▼
/-- The first row of a stream that its port has not transmitted whole (R168): of those read, one that waits at the lane and those that
wait in the transmit queue. -/
def State.rowsSent (s : State) (c id : Nat) : Nat :=
  let k := s.chip c
  (s.cmd id).done - bn (k.rows.any fun x => x.cmd = id && !x.last) - (k.rowMarks.filter fun m => m.1 = id && decide (k.unitsOut < m.2)).length

/-- A bridge stream ends early with its port (0x2221, R168), unless its own early end has been counted. -/
def State.streamLost (s : State) (c id : Nat) : State :=
  let x := s.cmd id
  if x.opcode = 0x24 && !(x.stage = 99 && x.fail.isSome) then s.bump 0x2221 (c + 1) else s

/-- A port leaves its session (R27, R66): its slot is invalidated first, everything it holds is discarded, and the commands
that wait for it, but those excepted, end with ACCESS, 0x3010 (R295). -/
def State.chipDropBut (s : State) (c state : Nat) (unbind : Bool) (but : List Nat) : State :=
  let k := s.chip c
  let s1 := match k.slot with | some i => s.invalidateSlot i | none => s
  let s2 := s1.modChip c fun k =>
    { state, inReset := k.inReset, stateReq := k.stateReq, cfgCredits := k.cfgCredits, lastErr := k.lastErr, palette := k.palette, holdoff := k.holdoff, modules := k.modules, discarded := k.discarded, sess := k.sess + 1, bound := if unbind then none else k.bound }
  let s3 := (k.waits.filter fun id => !but.contains id).foldl (fun t id =>
    (t.streamLost c id).finishCmd id .access 0x3010 (if (s.cmd id).opcode = 0x24 then s.rowsSent c id else 0)) s2
  s3.trace 8 1 c none 0 [k.state + state * 2 ^ 8]

/-- A port leaves its session: every command that waits for it ends. -/
def State.chipDrop (s : State) (c state : Nat) (unbind : Bool) : State := s.chipDropBut c state unbind []

/-- A port's physical reset (R66, R168): deliveries end as their port loses its binding, and the bridge streams finish with TIMEOUT at
their own bounded timeouts, their records naming the first row not delivered; the manual names no error code for them. -/
def State.chipReset (s : State) (c : Nat) : State :=
  let ids := (s.chip c).waits.filter fun id => (s.cmd id).opcode = 0x24
  let s1 := ids.foldl (fun t id => let (v, t') := t.free
    (t'.streamLost c id).modCmd id fun x => { x with stage := min x.stage 1, fail := some (.timeout, v % 2 ^ 16), pendingFrames := 0, detail := s.rowsSent c id }) s
  s1.chipDropBut c 0 true ids

/-- A port enters state 6 (Table 12.6). -/
def State.chipFail (s : State) (c e : Nat) : State :=
  ((s.chipError c e 0).chipDrop c 6 false).note 8 0 e none 0 (unitField 1 c) 6

/-- A port enters state 5: attestation or admission failed. -/
def State.chipRefuse (s : State) (c e : Nat) : State :=
  let s1 := if e = 0x3003 then s.chipError c e 0 else s.chipIntegrity c e 0
  (((s1.chipDrop c 5 true).modChip c fun k => { k with holdoff := true }).bump 0x3309 (c + 1)).note 8 0 e none 0 (unitField 1 c) 5

/-- A port loses its standing and returns to isolation (R27). -/
def State.chipIsolate (s : State) (c : Nat) : State := s.chipDrop c 1 true

/-! ## Keys (R298, R301, R335) -/

/-- The number of a chiplet port's engine key cache. -/
def chipEngine (c : Nat) : Nat := 0x140 + c

/-- Key and salt of a direction of a port under a generation; the state with its cache loaded, or the refusal. -/
def State.chipKey (s : State) (c g : Nat) (tx : Bool) : Except Nat ((Bytes × Bytes) × State) :=
  match (s.chip c).slot with
  | none => .error 0x8001
  | some i => match s.useKey (chipEngine c) 4 i g with
    | .error e => .error e
    | .ok t => .ok (directionKey (t.material i g) tx, t)

/-- The seed of a generation of a port's data keys from its session (Table 13.5). -/
def chipSeed (exportMaster : Bytes) (c p g : Nat) : Bytes := kdf exportMaster "SH9v2 chiplet" (leBytes 1 c ++ leBytes 1 p ++ leBytes 4 g) 256

/-- The grant (R297, R298): the palette entry, the hub's receive and operation credits, the partition number. -/
def State.grantBytes (s : State) (c p : Nat) : Bytes :=
  leBytes 8 (paletteWord (s.chip c).palette) ++ leBytes 2 14336 ++ leBytes 2 8192 ++ leBytes 4 p

/-- A partition is bound to an attested port (R298): its data keys are installed and the second grant is sent. A partition
that is not live, or a key store that refuses, leaves the port in state 3. -/
def State.chipBind (s : State) (c : Nat) : State :=
  let k := s.chip c
  match k.bound, s.freeLeaf with
  | some p, none => if k.state ≠ 3 || !(s.partn p).live then s else s.error 8 0 (some p) 0x8003 0
  | some p, some i =>
    if k.state ≠ 3 || !(s.partn p).live then s
    else match s.createSeedKey i 3 p 0 0 (chipSeed k.session.exportMaster c p 0) with
      | .error e => s.keyRefused e
      | .ok t =>
        ((t.modChip c fun k => { k with state := 4, slot := some i, fs := {}, rx := [], rxUnits := 0, owed := 0, owedOpc := 0, opsHeld := 0, standby := 0, update := false, updateX := none, rxNew := false, withhold := false, fresh := false, boundRunning := false, sess := k.sess + 1 }).emit
          (.spdm (.chip c) 0x7E (vendorHeader ++ t.grantBytes c p))).trace 8 1 c (some p) 0 [3 + 4 * 2 ^ 8]
  | _, _ => s

/-- Has the removal of a port's partition begun: it goes first, and a key update is abandoned (R318). -/
def State.chipRemoving (s : State) (c : Nat) : Bool := match (s.chip c).bound with | some p => (s.partn p).state = 3 | none => false

/-- Generation k + 1 is derived for both directions (R258, step 1, R301), as the hub asks for the update (DEDUCED, log entry 111). -/
def State.chipNext (s : State) (c : Nat) : State :=
  let k := s.chip c
  match k.slot with
  | none => s
  | some i =>
    if k.update || s.chipRemoving c then s
    else match s.setNextGen i (chipSeed k.session.exportMaster c (k.bound.getD 0) ((s.slot i).gen + 1)) with
      | .error e => (if e = 1 then s.bump 0x4000 4 else s).chipFail c (0x8000 + e)
      | .ok t => t.modChip c fun k => { k with update := true, updateX := none, rxNew := false, boundRunning := true, fresh := k.withhold }

/-- The hub chooses the X from which it seals under k + 1 (R258, step 2); the update of a port whose partition is being removed is
abandoned (R318). -/
def State.chipUpdate (s : State) (c : Nat) : State :=
  if s.chipRemoving c then s.modChip c fun k => { k with updateDue := false, session := { k.session with updateAsked := false } }
  else
    let t := s.chipNext c
    if (t.chip c).update && (t.chip c).updateX.isNone then t.modChip c fun k => { k with updateX := some k.fs.txSeq } else t

/-- Start a key update of an admitted port, which the hub alone may do (R258); it waits while an image is staged (R364). -/
def State.chipUpdateStart (s : State) (c : Nat) : State :=
  let k := s.chip c
  if k.state ≠ 4 || k.update || k.session.stage ≠ 5 || s.chipRemoving c then s
  else if s.fw.fw = 1 then s.modChip c fun k => { k with updateDue := true }
  else
    ((s.modChip c fun k => { k with updateDue := false, boundRunning := true, session := { k.session with updateAsked := true } }).emit
      (.spdmRequest (.chip c) 0xE9 [])).chipNext c

/-- The generation that seals a port's next frame. -/
def State.chipTxGen (s : State) (k : Chip) : Nat :=
  let g := (s.slot (k.slot.getD 0)).gen
  match k.updateX with | some x => if k.update && decide (x ≤ k.fs.txSeq) then g + 1 else g | none => g

/-- The generation that GEN and KEY_PHASE of a frame name, of those a port's receiver accepts. -/
def State.chipRxGen (s : State) (k : Chip) (gen : Nat) (phase : Bool) : Option Nat :=
  let g := (s.slot (k.slot.getD 0)).gen
  let fits := fun (x : Nat) => gen = x % 256 && phase = decide (x % 2 = 1)
  if !(k.update && k.rxNew) && fits g then some g else if k.update && fits (g + 1) then some (g + 1) else none

/-! ## Frames out (R299 to R302) -/

/-- Take units for a frame from a port's queue, message by message: a message starts only when the chiplet's buffer covers
its whole length. Answers the units, where the first message starts, what remains queued and the credit left. -/
def fillChip : Nat → List Bytes → Option Nat → List (Bool × Bytes) → Nat → List Bytes × Option Nat × List (Bool × Bytes) × Nat
  | 0, us, first, q, credit => (us, first, q, credit)
  | n + 1, us, first, q, credit =>
    let m := headMessage q
    let starts := (m.headD (false, [])).1
    if m.isEmpty || 126 ≤ us.length || (starts && decide (credit < m.length)) then (us, first, q, credit)
    else
      let k := min m.length (126 - us.length)
      fillChip n (us ++ (m.take k).map (·.2)) (if starts && first.isNone then some us.length else first) (q.drop k) (if starts then credit - m.length else credit)

/-- Messages whose last unit has been sent no longer hold their commands (R122). -/
def State.chipSent (s : State) (c : Nat) : State :=
  let k := s.chip c
  let out := k.marks.filter fun m => decide (m.2 ≤ k.unitsOut)
  let s1 := s.modChip c fun k => { k with marks := k.marks.filter fun m => decide (k.unitsOut < m.2), rowMarks := k.rowMarks.filter fun m => decide (k.unitsOut < m.2) }
  out.foldl (fun s m => (s.modCmd m.1 fun x => { x with pendingFrames := x.pendingFrames - 1 }).cmdCheck m.1) s1

/-- The units that a port may send: while it waits for STANDBY_ACK, those up to STANDBY's end (R303). -/
def Chip.sendable (k : Chip) : List (Bool × Bytes) :=
  let q := tblGet k.fs.txq 0 []
  if k.standby = 1 then q.take (k.standbyAt - k.unitsOut) else q

/-- Seal and send one frame of an admitted port: what its queue holds, or an idle frame where asked or where it holds nothing; none while the 256 KB of replay buffer are
full (R302). The frame that takes the sequence to 2⁶³ starts a key update (R258). -/
def State.chipFrameOf (s : State) (c : Nat) (idle : Bool) : State :=
  let k0 := s.chip c
  if !s.sealing then s
  else if 2 ^ 64 - 1 ≤ k0.fs.txSeq then s.chipFail c 0x300C
  else if !k0.fs.replayRoom 262144 2048 then s
  else
    let g := s.chipTxGen k0
    match s.chipKey c g true with
    | .error e => (s.refuseUse e).chipFail c e
    | .ok (ks, s1) =>
      let q := k0.sendable
      let r := if idle then ([], none, q, k0.credits) else fillChip 126 [] none q k0.credits
      let later := (tblGet k0.fs.txq 0 []).drop q.length
      let us := r.1
      let n := max 1 ((us.length + 17) / 16)
      let units := if k0.withhold then 0 else min 255 k0.owed
      let ops := if k0.withhold then 0 else min 15 k0.owedOpc
      let hdr := withHcrc ((if us.isEmpty then 2 else 1) + (n - 1) * 2 ^ 2 + g % 2 * 2 ^ 5 + bn k0.fs.nakDue * 2 ^ 6 + g % 256 * 2 ^ 8 +
        (r.2.1.getD 0x7F) * 2 ^ 16 + k0.fs.ackField 12 * 2 ^ 24 + ops * 2 ^ 36 + k0.fs.txSeq * 2 ^ 40 + units * 2 ^ 104)
      let b := sealFrame ks.1 ks.2 k0.fs.txSeq hdr (padTo (16 * (16 * n - 2)) us.flatten)
      let s2 := s1.modChip c fun k =>
        { k with fs := ({ k.fs with txq := tblSet k.fs.txq 0 (r.2.2.1 ++ later) [] } : FrameSide).sent b, credits := r.2.2.2, owed := k.owed - units, owedOpc := k.owedOpc - ops, unitsOut := k.unitsOut + us.length }
      let s3 := (((s2.emit (.chipFrame c (k0.fs.txSeq % max 1 k0.used) b)).bump 0x3306 (c + 1)).bumpBy 0x6202 (c + 1) (if us.isEmpty then 0 else 16 * (16 * n - 2))).chipSent c
      let s4 := if us.isEmpty then s3 else s3.touch 5 c
      let s5 := if k0.fs.txSeq + 1 = updateSeq then s4.chipUpdateStart c else s4
      if k0.fs.nakDue then s5.trace 6 1 c none 0 [k0.fs.txSeq, 1] else s5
▲
| ACTION ITEM |
Your answer should reproduce each line of the listing that holds the word "cache".

| ANSWER TO THE PROBLEM |
/-- The number of a chiplet port's engine key cache. -/
/-- Key and salt of a direction of a port under a generation; the state with its cache loaded, or the refusal. -/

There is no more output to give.